Tighter competition and squeezed margins are being blamed for poor financial results at one of China’s leading processing and aquaculture firms. Yantai-based Oriental Ocean Sci Tech Co. saw its profits tumble 27 percent in 2014 to CNY 41.5 million (USD 6.64 million; EUR 5.81 million).

Revenue for the year at CNY 605 million (USD 96.8 million; EUR 84.7 million) was down 1.79 percent. “Fierce competition” among processors was the main cause of the profit drop, according to Shi Che, company chairman and general manager.

Last year’s results were also impacted by costs: The 36.6 percent increase in costs outpaced earnings from aquaculture last year, which grew 18.9 percent on the previous year. 

A slower Chinese economy means the firm has been unable to grow sales of its salmon, which the firm is breeding in tanks. The company, which also farms sea cucumbers, has struggled to open sales channels for its salmon, with questions persisting over the company strategy of supplying the salmon live in tanks to local supermarkets rather than pre-cut for sashimi.

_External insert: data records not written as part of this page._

-- ==== Sys2Proof/Machine/Registers.lean ====
section
/-! DEFINITION. The register map (R23), what a host read of each register returns and what a host write of it does
(R24 to R45), and which of them the host may touch while BUSY (R84). -/

namespace Sys2Proof.Machine

open Sys2Proof

/-- The two words of a 64-bit register pair (R45). -/
inductive Half where
  | lo
  | hi
deriving DecidableEq, Repr

/-- The registers of R23. A reserved offset is no register. -/
inductive Reg where
  | id
  | caps
  | cmd
  | status
  | mode
  | blockSize
  | overlap
  | logic
  | rmsWindow
  | irqEnable
  | irqStatus
  | activeN
  | activeO
  | activeH
  | delta
  | hopCount
  | activeK
  | gmin (half : Half)
  | gboost (half : Half)
  | alphaAtt (half : Half)
  | alphaRel (half : Half)
  | coefC (half : Half)
  | gain (ch : Nat) (half : Half)
deriving DecidableEq, Repr

/-- The register map (R23). -/
def regMap : List (Nat × Reg) :=
  [(0x000, .id), (0x004, .caps), (0x008, .cmd), (0x00C, .status), (0x010, .mode), (0x014, .blockSize), (0x018, .overlap),
   (0x01C, .logic), (0x020, .rmsWindow), (0x024, .irqEnable), (0x028, .irqStatus), (0x02C, .activeN), (0x030, .activeO),
   (0x034, .activeH), (0x038, .delta), (0x03C, .hopCount), (0x040, .activeK), (0x048, .gmin .lo), (0x04C, .gmin .hi),
   (0x050, .gboost .lo), (0x054, .gboost .hi), (0x058, .alphaAtt .lo), (0x05C, .alphaAtt .hi), (0x060, .alphaRel .lo),
   (0x064, .alphaRel .hi), (0x068, .coefC .lo), (0x06C, .coefC .hi), (0x080, .gain 0 .lo), (0x084, .gain 0 .hi),
   (0x088, .gain 1 .lo), (0x08C, .gain 1 .hi), (0x090, .gain 2 .lo), (0x094, .gain 2 .hi), (0x098, .gain 3 .lo),
   (0x09C, .gain 3 .hi)]

/-- The register at an offset; none where the offset is reserved (R44). -/
def regAt (off : Nat) : Option Reg := regMap.lookup off

/-- `v[31:0]` or `v[63:32]` (R45). -/
def halfOf (h : Half) (v : F64) : Word :=
  match h with
  | .lo => v.extractLsb' 0 32
  | .hi => v.extractLsb' 32 32

/-- The value with one half written (R45). -/
def setHalf (h : Half) (w : Word) (v : F64) : F64 :=
  match h with
  | .lo => (v.extractLsb' 32 32 : BitVec 32) ++ w
  | .hi => w ++ (v.extractLsb' 0 32 : BitVec 32)

/-- What a host read of a register returns. -/
def Reg.read (r : Reg) (s : State) : Word :=
  match r with
  | .id => 0x53510001#32
  | .caps => 0x10000410#32
  | .cmd => 0#32
  | .status => s.status
  | .mode => s.mode.setWidth 32
  | .blockSize => s.blockSize
  | .overlap => s.overlap
  | .logic => s.logicEn.setWidth 32
  | .rmsWindow => s.rmsWindow
  | .irqEnable => s.irqEnable.setWidth 32
  | .irqStatus => s.irqStatus.setWidth 32
  | .activeN => s.latchedNat Latched.n
  | .activeO => s.latchedNat Latched.o
  | .activeH => s.latchedNat Latched.h
  | .delta => s.latchedNat Latched.delta
  | .hopCount => s.hopCount
  | .activeK => s.latchedNat Latched.activeK
  | .gmin h => halfOf h s.gmin
  | .gboost h => halfOf h s.gboost
  | .alphaAtt h => halfOf h s.alphaAtt
  | .alphaRel h => halfOf h s.alphaRel
  | .coefC h => halfOf h Sys2Proof.Machine.coefC
  | .gain ch h => halfOf h (s.gain.get ch)

/-- A CMD write: it latches the command while idle (R26), and is dropped with OVR set while BUSY (R247). -/
def writeCmd (v : Word) (s : State) : State :=
  if s.busy then { s with ovr := true } else { s with busy := true, pending := v }

/-- What a host write of a register does. Writes to the read-only ones are ignored (R78). -/
def Reg.write (r : Reg) (v : Word) (s : State) : State :=
  match r with
  | .id => s
  | .caps => s
  | .cmd => writeCmd v s
  | .status => { s with ovr := s.ovr && !v.getLsbD 2 }
  | .mode => { s with mode := v.extractLsb' 0 2 }
  | .blockSize => { s with blockSize := v }
  | .overlap => { s with overlap := v }
  | .logic => { s with logicEn := v.extractLsb' 0 1 }
  | .rmsWindow => { s with rmsWindow := v }
  | .irqEnable => { s with irqEnable := v.extractLsb' 0 2 }
  | .irqStatus => { s with irqStatus := s.irqStatus &&& ~~~(v.extractLsb' 0 2) }
  | .activeN => s
  | .activeO => s
  | .activeH => s
  | .delta => s
  | .hopCount => s
  | .activeK => s
  | .gmin h => { s with gmin := setHalf h v s.gmin }
  | .gboost h => { s with gboost := setHalf h v s.gboost }
  | .alphaAtt h => { s with alphaAtt := setHalf h v s.alphaAtt }
  | .alphaRel h => { s with alphaRel := setHalf h v s.alphaRel }
  | .coefC _ => s
  | .gain _ _ => s

/-- The registers that may be read while BUSY (R84). -/
def Reg.busyReadable : Reg → Bool
  | .id => true
  | .caps => true
  | .cmd => false
  | .status => true
  | .mode => false
  | .blockSize => false
  | .overlap => false
  | .logic => false
  | .rmsWindow => false
  | .irqEnable => true
  | .irqStatus => true
  | .activeN => false
  | .activeO => false
  | .activeH => false
  | .delta => false
  | .hopCount => false
  | .activeK => false
  | .gmin _ => false
  | .gboost _ => false
  | .alphaAtt _ => false
  | .alphaRel _ => false
  | .coefC _ => false
  | .gain _ _ => false

/-- The registers that may be written while BUSY (R84). -/
def Reg.busyWritable : Reg → Bool
  | .id => false
  | .caps => false
  | .cmd => true
  | .status => true
  | .mode => false
  | .blockSize => false
  | .overlap => false
  | .logic => false
  | .rmsWindow => false
  | .irqEnable => true
  | .irqStatus => true
  | .activeN => false
  | .activeO => false
  | .activeH => false
  | .delta => false
  | .hopCount => false
  | .activeK => false
  | .gmin _ => false
  | .gboost _ => false
  | .alphaAtt _ => false
  | .alphaRel _ => false
  | .coefC _ => false
  | .gain _ _ => false

end Sys2Proof.Machine
end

Meanwhile, debt remains a big drag on profitability. Oriental Ocean issued CNY 1.3 billion in stock to pay down over CNY 900 million in bank loans. Yet despite the recent profit slump financial analysts continue to be optimistic about Oriental Ocean, with analyst Liu Xiaobo at Everbright Securities in Shanghai predicting profits will recover this year to CNY 90 million (USD 14.4 million; EUR 12.6 million) with that figure stretching to CNY 150 million (USD 24 million; EUR 21 million) in 2016.

Liu’s prediction is based on the company’s ability to use a booming stock market to pay down debt and plans to restructure the company away from low-margin processing. “Aquaculture is a cash-intensive industry and it requires constant investment into research and new products,” according to Liu.

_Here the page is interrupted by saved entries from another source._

-- ==== Sys2Proof/Machine/HostBus.lean ====
section
/-! DEFINITION. The host's accesses to the core's window: address decode (R71), bus errors (R73 to R75), the BUSY protocol
(R84), and the host step (R278). -/

namespace Sys2Proof.Machine

open Sys2Proof

/-- What stands at a word of the window (R71). -/
inductive Target where
  | register (r : Reg)
  | inBuffer
  | outBuffer
  | fftWindow
  | reserved
deriving DecidableEq, Repr

/-- The address map (R71). -/
def targetAt (a : Nat) : Target :=
  if a < 0x001000 then (match regAt a with | some r => .register r | none => .reserved)
  else if a < 0x100000 then .reserved
  else if a < 0x300000 then .inBuffer
  else if a < 0x500000 then .outBuffer
  else if a < 0x600000 then .fftWindow
  else .reserved

/-- What a 32-bit aligned read returns. Reserved offsets read 0 (R76). -/
def readWindow (a : Nat) (s : State) : Word :=
  match targetAt a with
  | .register r => r.read s
  | .inBuffer => s.mem.readWord a
  | .outBuffer => s.mem.readWord a
  | .fftWindow => s.mem.readWord a
  | .reserved => 0#32

/-- What a 32-bit aligned write does. Writes to `OUT` and to reserved offsets are ignored (R76, R78). -/
def writeWindow (a : Nat) (v : Word) (s : State) : State :=
  match targetAt a with
  | .register r => r.write v s
  | .inBuffer => { s with mem := s.mem.writeWord a v }
  | .outBuffer => s
  | .fftWindow => { s with mem := s.mem.writeWord a v }
  | .reserved => s

/-- The offset of an access. -/
def Access.addr : Access → Nat
  | .read _ a => a
  | .write _ a _ => a

/-- The width of an access, in bytes. -/
def Access.width : Access → Nat
  | .read w _ => w
  | .write w _ _ => w

/-- Whether an access is a 32-bit aligned one inside the window (R70, R73, R74). -/
def Access.onBus (a : Access) : Bool :=
  decide (a.width = 4) && decide (a.addr % 4 = 0) && decide (a.addr < Config.windowSize)

/-- Whether R84 permits an access while BUSY. -/
def Access.busyPermitted : Access → Bool
  | .read _ a => (match targetAt a with | .register r => r.busyReadable | _ => false)
  | .write _ a _ => (match targetAt a with | .register r => r.busyWritable | _ => false)

/-- What a permitted access does: a read returns a word to the host and changes nothing else (R77). -/
def Access.perform (a : Access) (s : State) : State :=
  match a with
  | .read _ off => { s with returned := readWindow off s :: s.returned }
  | .write _ off v => writeWindow off v s

/-- A host step (R278): one access, which takes effect at once. A bus error comes before the BUSY protocol, since the
access is not performed at all (R75; log entry 7). -/
def hostStep (a : Access) (s : State) : Host.Outcome State Fault Refusal :=
  if !a.onBus then .fault (.busError a.addr)
  else if s.busy && !a.busyPermitted then .fault (.hostProtocolViolation a.addr)
  else .next (a.perform s)

end Sys2Proof.Machine
end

Liu also points to a three-year lock down on shares held by the family of company chairman Shi Che (who has a 38 percent stake in the company) and predicts this will give investors confidence in the future of Oriental Ocean.

Oriental Ocean’s long-term strategy is to shift from its hitherto reliance on export-focused processing to aquaculture, producing high-margin species for domestic buyers. Having established itself as a processor, the firm has cast around for ways to benefit from rising consumption of pricey seafood among an increasingly wealthy local consumer base.

Also working in the company’s favor is a well-established network of self-owned stores around northern and central China, along with a logistics network of more than 100 refrigerated vehicles. This is significant given logistic costs account for 40 percent of the cost of production in China, (compared to 20 percent in the United States), according to China’s ministry of commerce.

Oriental Ocean specializes in cod, haddock and mackerel with the firm shipping fillets and frozen blocks at three seafood processing plants with total processing space of 70,000 square meters.

Contract processing has largely declined — cod and haddock goes mostly to the United States and EU but mackerel for the Japanese market keeps the firm’s two cold-chain bonded warehouses busy.

While the firm has benefitted from access to cash in the current Chinese stock market bull run, Oriental Ocean is also buffeted by the company’s subsidiary businesses, which like its salmon business also target the spending power of China’s middle class. Hotels, schools and a property management company and some of the other businesses under the company umbrella.    

Listed on the Shenzhen stock market, Oriental Ocean in 2012 was named among “the most valuable brands of Shandong,” an annual government honors list for local corporations.